-- ==== Sys2Proof/Machine/Dispatch.lean ====
section
/-! DEFINITION. The dispatch: one arm per instruction, each one call of its meaning. A meaning is the handler with the base
advance (spec/30_encoding.md R62). -/

namespace Sys2Proof.Machine

def exec (i : Instr) (s : State) : Host.Outcome State Fault Refusal :=
  match i with
  | .sys nnn => Sys2Proof.Machine.execSys nnn s
  | .cls => Sys2Proof.Machine.execCls s
  | .ret => Sys2Proof.Machine.execRet s
  | .jp nnn => Sys2Proof.Machine.execJp nnn s
  | .call nnn => Sys2Proof.Machine.execCall nnn s
  | .seImm x nn => Sys2Proof.Machine.execSeImm x nn s
  | .sneImm x nn => Sys2Proof.Machine.execSneImm x nn s
  -- the ignored bits of format XYI take no part in execution (R60)
  | .seReg x y _ => Sys2Proof.Machine.execSeReg x y s
  | .ldImm x nn => Sys2Proof.Machine.execLdImm x nn s
  | .addImm x nn => Sys2Proof.Machine.execAddImm x nn s
  | .ldReg x y => Sys2Proof.Machine.execLdReg x y s
  | .orReg x y => Sys2Proof.Machine.execOr x y s
  | .andReg x y => Sys2Proof.Machine.execAnd x y s
  | .xorReg x y => Sys2Proof.Machine.execXor x y s
  | .addReg x y => Sys2Proof.Machine.execAddReg x y s
  | .sub x y => Sys2Proof.Machine.execSub x y s
  | .shr x y => Sys2Proof.Machine.execShr x y s
  | .subn x y => Sys2Proof.Machine.execSubn x y s
  | .shl x y => Sys2Proof.Machine.execShl x y s
  | .sneReg x y _ => Sys2Proof.Machine.execSneReg x y s
  | .ldI nnn => Sys2Proof.Machine.execLdI nnn s
  | .jpV0 nnn => Sys2Proof.Machine.execJpV0 nnn s
  | .rnd x nn => Sys2Proof.Machine.execRnd x nn s
  | .drw x y n => Sys2Proof.Machine.execDrw x y n s
  | .skp x => Sys2Proof.Machine.execSkp x s
  | .sknp x => Sys2Proof.Machine.execSknp x s
  | .ldVxDt x => Sys2Proof.Machine.execLdVxDt x s
  | .ldVxK x => Sys2Proof.Machine.execLdVxK x s
  | .ldDtVx x => Sys2Proof.Machine.execLdDtVx x s
  | .ldStVx x => Sys2Proof.Machine.execLdStVx x s
  | .addI x => Sys2Proof.Machine.execAddI x s
  | .ldF x => Sys2Proof.Machine.execLdF x s
  | .ldB x => Sys2Proof.Machine.execLdB x s
  | .storeRegs x => Sys2Proof.Machine.execStoreRegs x s
  | .loadRegs x => Sys2Proof.Machine.execLoadRegs x s

end Sys2Proof.Machine
end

+++++

Aim of the task –
Reproduce all the records shown above, unchanged.

Response below –
-- ==== Sys2Proof/Machine/Dispatch.lean ====
section
/-! DEFINITION. The dispatch: one arm per instruction, each one call of its meaning. A meaning is the handler with the base
advance (spec/30_encoding.md R62). -/

namespace Sys2Proof.Machine

def exec (i : Instr) (s : State) : Host.Outcome State Fault Refusal :=
  match i with
  | .sys nnn => Sys2Proof.Machine.execSys nnn s
  | .cls => Sys2Proof.Machine.execCls s
  | .ret => Sys2Proof.Machine.execRet s
  | .jp nnn => Sys2Proof.Machine.execJp nnn s
  | .call nnn => Sys2Proof.Machine.execCall nnn s
  | .seImm x nn => Sys2Proof.Machine.execSeImm x nn s
  | .sneImm x nn => Sys2Proof.Machine.execSneImm x nn s
  -- the ignored bits of format XYI take no part in execution (R60)
  | .seReg x y _ => Sys2Proof.Machine.execSeReg x y s
  | .ldImm x nn => Sys2Proof.Machine.execLdImm x nn s
  | .addImm x nn => Sys2Proof.Machine.execAddImm x nn s
  | .ldReg x y => Sys2Proof.Machine.execLdReg x y s
  | .orReg x y => Sys2Proof.Machine.execOr x y s
  | .andReg x y => Sys2Proof.Machine.execAnd x y s
  | .xorReg x y => Sys2Proof.Machine.execXor x y s
  | .addReg x y => Sys2Proof.Machine.execAddReg x y s
  | .sub x y => Sys2Proof.Machine.execSub x y s
  | .shr x y => Sys2Proof.Machine.execShr x y s
  | .subn x y => Sys2Proof.Machine.execSubn x y s
  | .shl x y => Sys2Proof.Machine.execShl x y s
  | .sneReg x y _ => Sys2Proof.Machine.execSneReg x y s
  | .ldI nnn => Sys2Proof.Machine.execLdI nnn s
  | .jpV0 nnn => Sys2Proof.Machine.execJpV0 nnn s
  | .rnd x nn => Sys2Proof.Machine.execRnd x nn s
  | .drw x y n => Sys2Proof.Machine.execDrw x y n s
  | .skp x => Sys2Proof.Machine.execSkp x s
  | .sknp x => Sys2Proof.Machine.execSknp x s
  | .ldVxDt x => Sys2Proof.Machine.execLdVxDt x s
  | .ldVxK x => Sys2Proof.Machine.execLdVxK x s
  | .ldDtVx x => Sys2Proof.Machine.execLdDtVx x s
  | .ldStVx x => Sys2Proof.Machine.execLdStVx x s
  | .addI x => Sys2Proof.Machine.execAddI x s
  | .ldF x => Sys2Proof.Machine.execLdF x s
  | .ldB x => Sys2Proof.Machine.execLdB x s
  | .storeRegs x => Sys2Proof.Machine.execStoreRegs x s
  | .loadRegs x => Sys2Proof.Machine.execLoadRegs x s

end Sys2Proof.Machine
end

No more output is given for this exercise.